LocalRelation Leaf Logical Operator¶
LocalRelation
is a leaf logical operator that represents a scan over local collections (and so allows for optimizations for functions like collect
or take
to be executed locally on the driver with no executors).
Creating Instance¶
LocalRelation
takes the following to be created:
- Output Schema Attributes
- Data (InternalRows)
- isStreaming flag
While created, LocalRelation
asserts that the output attributes are all resolved or throws an IllegalArgumentException
:
Unresolved attributes found when constructing LocalRelation.
LocalRelation
can be created using apply, fromExternalRows, and fromProduct factory methods.
isStreaming Flag¶
isStreaming: Boolean
isStreaming
is part of the LogicalPlan abstraction.
isStreaming
can be given when LocalRelation
is created.
isStreaming
is false
by default.
MultiInstanceRelation¶
LocalRelation
is a MultiInstanceRelation.
Local Datasets¶
Dataset
is local when the analyzed logical plan is a LocalRelation
.
val data = Seq(1, 3, 4, 7)
val nums = data.toDF
scala> :type nums
org.apache.spark.sql.DataFrame
val plan = nums.queryExecution.analyzed
scala> println(plan.numberedTreeString)
00 LocalRelation [value#1]
import org.apache.spark.sql.catalyst.plans.logical.LocalRelation
val relation = plan.collect { case r: LocalRelation => r }.head
assert(relation.isInstanceOf[LocalRelation])

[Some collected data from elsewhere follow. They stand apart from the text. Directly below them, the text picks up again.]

/-- What a step does, in the order its figure takes it. `r` is a logical row, `x` an index into the run's contexts, word
numbers are Leaf words, gathering buffer words are `g`. -/
inductive RowOp where
  /-- 8 words of lane scales into the lane scale file (R100). -/
  | laneScales (r word : Nat)
  /-- A weight block from 64 Leaf words into the latches (R100, R104). -/
  | block (r : Nat) (fmt : Fmt) (grid : GridRef) (word : Nat)
  /-- `tokens` feed slices of format `fmt` from `word`, the first block of a pass or a later one (R101, R107). -/
  | feed (r : Nat) (fmt : Fmt) (word tokens : Nat) (first : Bool)
  /-- The activation scales of a tile into the token scale file (R108). -/
  | tokenScales (r word tokens : Nat)
  /-- The drain of a pass of `tokens` tokens through a Trim chain (R108, R114). -/
  | drain (r tokens : Nat) (chain : List TrimOp) (dst : TrimDst)
  /-- A Trim pass over `n` elements through a chain (R114). -/
  | trim (r n : Nat) (chain : List TrimOp) (dst : TrimDst)
  /-- The cross-row merge of `n` elements of partials held in Leaves, each a logical row and a word, into gathering buffer words
  from `g` (R247, R249). -/
  | merge (parts : List (Nat × Nat)) (n : Nat) (fmt : PartFmt) (g : Nat)
  /-- A Collator descriptor, its 64 bytes as the figure holds them, issued by a row, in the same cycle as the operation before it when
  `beside` says so (R164, R167). -/
  | collate (r : Nat) (d : BitVec 512) (beside : Bool)
  /-- Words of a Leaf into the shadow of context state (R210). -/
  | commit (r word count x off : Nat)
  /-- A result of a context, from words of a Leaf (R252, R426); `search` says that it is the list of a search, which the summary of
  R331 follows. -/
  | result (r word bytes x : Nat) (search : Bool)
  /-- A setpoint record from a Leaf word (R386): the 16 int32, then the endpoint in bytes 64 and 65, the launch measure in bytes 72 to 79,
  and START in bytes 80 to 91 (log entry 36). -/
  | setpoint (r word x : Nat)
  /-- A DTIME value read into a Leaf word (R260). -/
  | readTime (r word : Nat)
  /-- A gradient bucket of `mib` MiB released by a row from gathering buffer words on, landing in a T1 region; `wait` says that the run's
  next step waits for the landing (R360, R363). -/
  | release (r g mib region off : Nat) (wait : Bool)
  /-- A peer message of T1 bytes of a context's state sent toward a neighbour, at once or timed (R376). -/
  | peer (x off bytes : Nat) (link : LinkNo) (timed : Bool)
  /-- A T1 buffer in a context's state posted for a message on a link (R376). -/
  | post (link : LinkNo) (x off len : Nat)
  /-- A message consumed: in Pavane mode that of the first link named, in Galliard mode the first complete arrival (R376). -/
  | receive (links : List LinkNo)
  deriving DecidableEq, Repr

/-- An operation of a step, with the contexts whose data it works on, by their index in the run: its units (the tokens of a tile, the
elements of a Trim pass, the descriptor itself) are shared out evenly among them, in order; with none named, what it works on, such as weights,
is every context's (R250, R254). A run that holds none of the contexts named skips the operation. -/
structure StepOp where
  of : List Nat
  op : RowOp
  deriving DecidableEq, Repr

/-- What the Binder stages into a Leaf during G_i (R175, R259). -/
inductive StageOp where
  /-- Bytes of a context's committed state. -/
  | state (x off r word count : Nat)
  /-- Bytes of a layer, or of the pinned image. -/
  | layer (j off r word count : Nat)
  /-- Bytes of the host input of a context (RUN). -/
  | input (x off r word count : Nat)
  /-- Random words of request site `site` for context `x`, in a FORMAT of R259. -/
  | draws (site : Nat) (x logicalRow r word count : Nat) (format : Fin 3)
  /-- Words of the run's wave buffer. -/
  | wave (off r word count : Nat)
  deriving DecidableEq, Repr

/-- One step of a figure (R205, R209). -/
structure StepDef where
  g : Nat
  c : Nat
  wave : List WaveRead
  grids : List GridRef
  stage : List StageOp
  ops : List StepOp
  deriving DecidableEq, Repr

/-- The grids a step names: those it lists, and those of its weight blocks, each once (R132). -/
def StepDef.allGrids (d : StepDef) : List GridRef :=
  (d.grids ++ d.ops.filterMap fun o => match o.op with
    | .block _ .bell4 g _ => some g
    | _ => none).eraseDups

/-- A stored Press frame (R179). -/
structure PressFrame where
  magic : Nat
  type : Nat
  raw : Bool
  poison : Bool
  ulen : Nat
  slen : Nat
  check : BitVec 32
  payload : List (BitVec 8)
  deriving DecidableEq, Repr

/-- One row of a figure's layer table (R183), with its image: the Press frames of a streamed layer in T2. -/
structure Layer where
  size : Nat
  firstStep : Nat
  lastStep : Nat
  frames : List PressFrame
  deriving DecidableEq, Repr

/-- The parameters every figure carries (R205). `hashOk` and `wellFormed` are the facts the load checks (R206): that the hash
the image names is SHAKE256 of it, and that it is well formed with layout version 0x01. -/
structure FigureCore where
  hash : BitVec 256
  hashOk : Bool
  wellFormed : Bool
  lc : Bool
  galliard : Bool
  streamed : Bool
  rows : Nat
  groups : List Nat
  bmax : Nat
  warm : List StepDef
  cold : List StepDef
  layout : BitVec 32
  stateLen : Nat
  resultSize : Nat
  hbmLcMin : Option Nat
  tokens : Nat
  usesBf16 : Bool
  layers : List Layer
  windows : Nat
  slots : Nat
  deriving DecidableEq, Repr

/-- A figure image: the main figure, and its reserve with the entry table, step by step of the main figure; `nested` says that the
reserve carries a reserve of its own (R186, R188). -/
structure Figure where
  main : FigureCore
  reserve : Option (FigureCore × List Nat)
  nested : Bool
  deriving DecidableEq, Repr

/-- Who submitted a command: the client, its queue and the command identifier. -/
structure Cid where
  c : Client
  q : Nat
  id : Nat
  deriving DecidableEq, Repr

/-- What the check of an on-die line found as a step ran (R443): the row, or none for the gathering buffer, the word, whether a Binder STAGE wrote the
line last (clean), and which mismatch of the line in the step it is. -/
structure LineFault where
  row : Option RowNo
  word : Nat
  clean : Bool
  nth : Nat
  deriving DecidableEq, Repr

/-- A request at a Leaf port (R99, R117): the word, for a write its 128 bytes with those that its byte enables leave out, and whether it
is made on behalf of another step than the one that runs on the row (R119). -/
structure PortReq where
  word : Nat
  write : Option (List (Option (BitVec 8)))
  other : Bool
  deriving DecidableEq, Repr

/-- The new requests that one cycle brings to a Leaf port: for requester i of R117 (0 weight loader, 1 feed, 2 Trim writeback,
3 Collator, 4 Binder), its request. -/
structure PortCycle where
  row : RowNo
  reqs : List (Option PortReq)
  deriving DecidableEq, Repr

/-- A submission queue entry of the Gonum command set, without its opcode and data pointer (R424, R425): the namespace
identifier, the reserved dwords 2, 3 and the metadata pointer, and CDW10 to CDW15. -/
structure Sqe where
  nsid : BitVec 32
  cdw2 : BitVec 32
  cdw3 : BitVec 32
  mptr : BitVec 64
  cdw10 : BitVec 32
  cdw11 : BitVec 32
  cdw12 : BitVec 32
  cdw13 : BitVec 32
  cdw14 : BitVec 32
  cdw15 : BitVec 32
  deriving DecidableEq, Repr

/-- The 64-byte descriptor of MOVE and COPY (R425), its last 16 bytes as one flags word and one reserved word. -/
structure MoveDesc where
  src : BitVec 64
  srcOff : BitVec 64
  dst : BitVec 64
  dstOff : BitVec 64
  len : BitVec 64
  flags : BitVec 64
  rsv : BitVec 128
  deriving DecidableEq, Repr

/-- An entry of IDX_INSERT (R333), or with an empty code of IDX_DELETE (R334). -/
structure IdxItem where
  list : BitVec 32
  item : BitVec 64
  code : List (BitVec 8)
  deriving DecidableEq, Repr

/-- A die of a channel group: channel within the channel die times 17, plus the die position (R274, R283). -/
abbrev GroupDie := Fin 136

val sql = relation.toSQL(inlineTableName = "demo")
assert(sql == "VALUES (1), (3), (4), (7) AS demo(value)")
val stats = relation.computeStats
scala> println(stats)
Statistics(sizeInBytes=48.0 B, hints=none)
Execution Planning¶
LocalRelation
is resolved to LocalTableScanExec leaf physical operator by BasicOperators execution planning strategy.
import org.apache.spark.sql.catalyst.plans.logical.LocalRelation
assert(relation.isInstanceOf[LocalRelation])
scala> :type spark
org.apache.spark.sql.SparkSession
import spark.sessionState.planner.BasicOperators
val localScan = BasicOperators(relation).head
import org.apache.spark.sql.execution.LocalTableScanExec
assert(localScan.isInstanceOf[LocalTableScanExec])
Statistics¶
computeStats(): Statistics
computeStats
is part of the LeafNode abstraction.
computeStats
is the size of the objects in a single row (per the output schema) and multiplies it by the number of rows (in the data).
SQL Representation¶
toSQL(
inlineTableName: String): String
toSQL
generates a SQL statement of the format:
VALUES [data] AS [inlineTableName]([names])
Note
toSQL
does not seem to be used.
Creating Non-Empty LocalRelation¶
fromProduct(
output: Seq[Attribute],
data: Seq[Product]): LocalRelation
fromProduct
creates a LocalRelation
with the given output attributes and the data converted to InternalRows (using a Catalyst converter from the schema of the given attributes).
Demo¶
import org.apache.spark.sql.catalyst.plans.logical.LocalRelation
import org.apache.spark.sql.Row
import org.apache.spark.sql.catalyst.expressions.AttributeReference
import org.apache.spark.sql.types.IntegerType
val relation = LocalRelation.fromExternalRows(
output = Seq(AttributeReference("id", IntegerType)()),
data = Seq(Row(1)))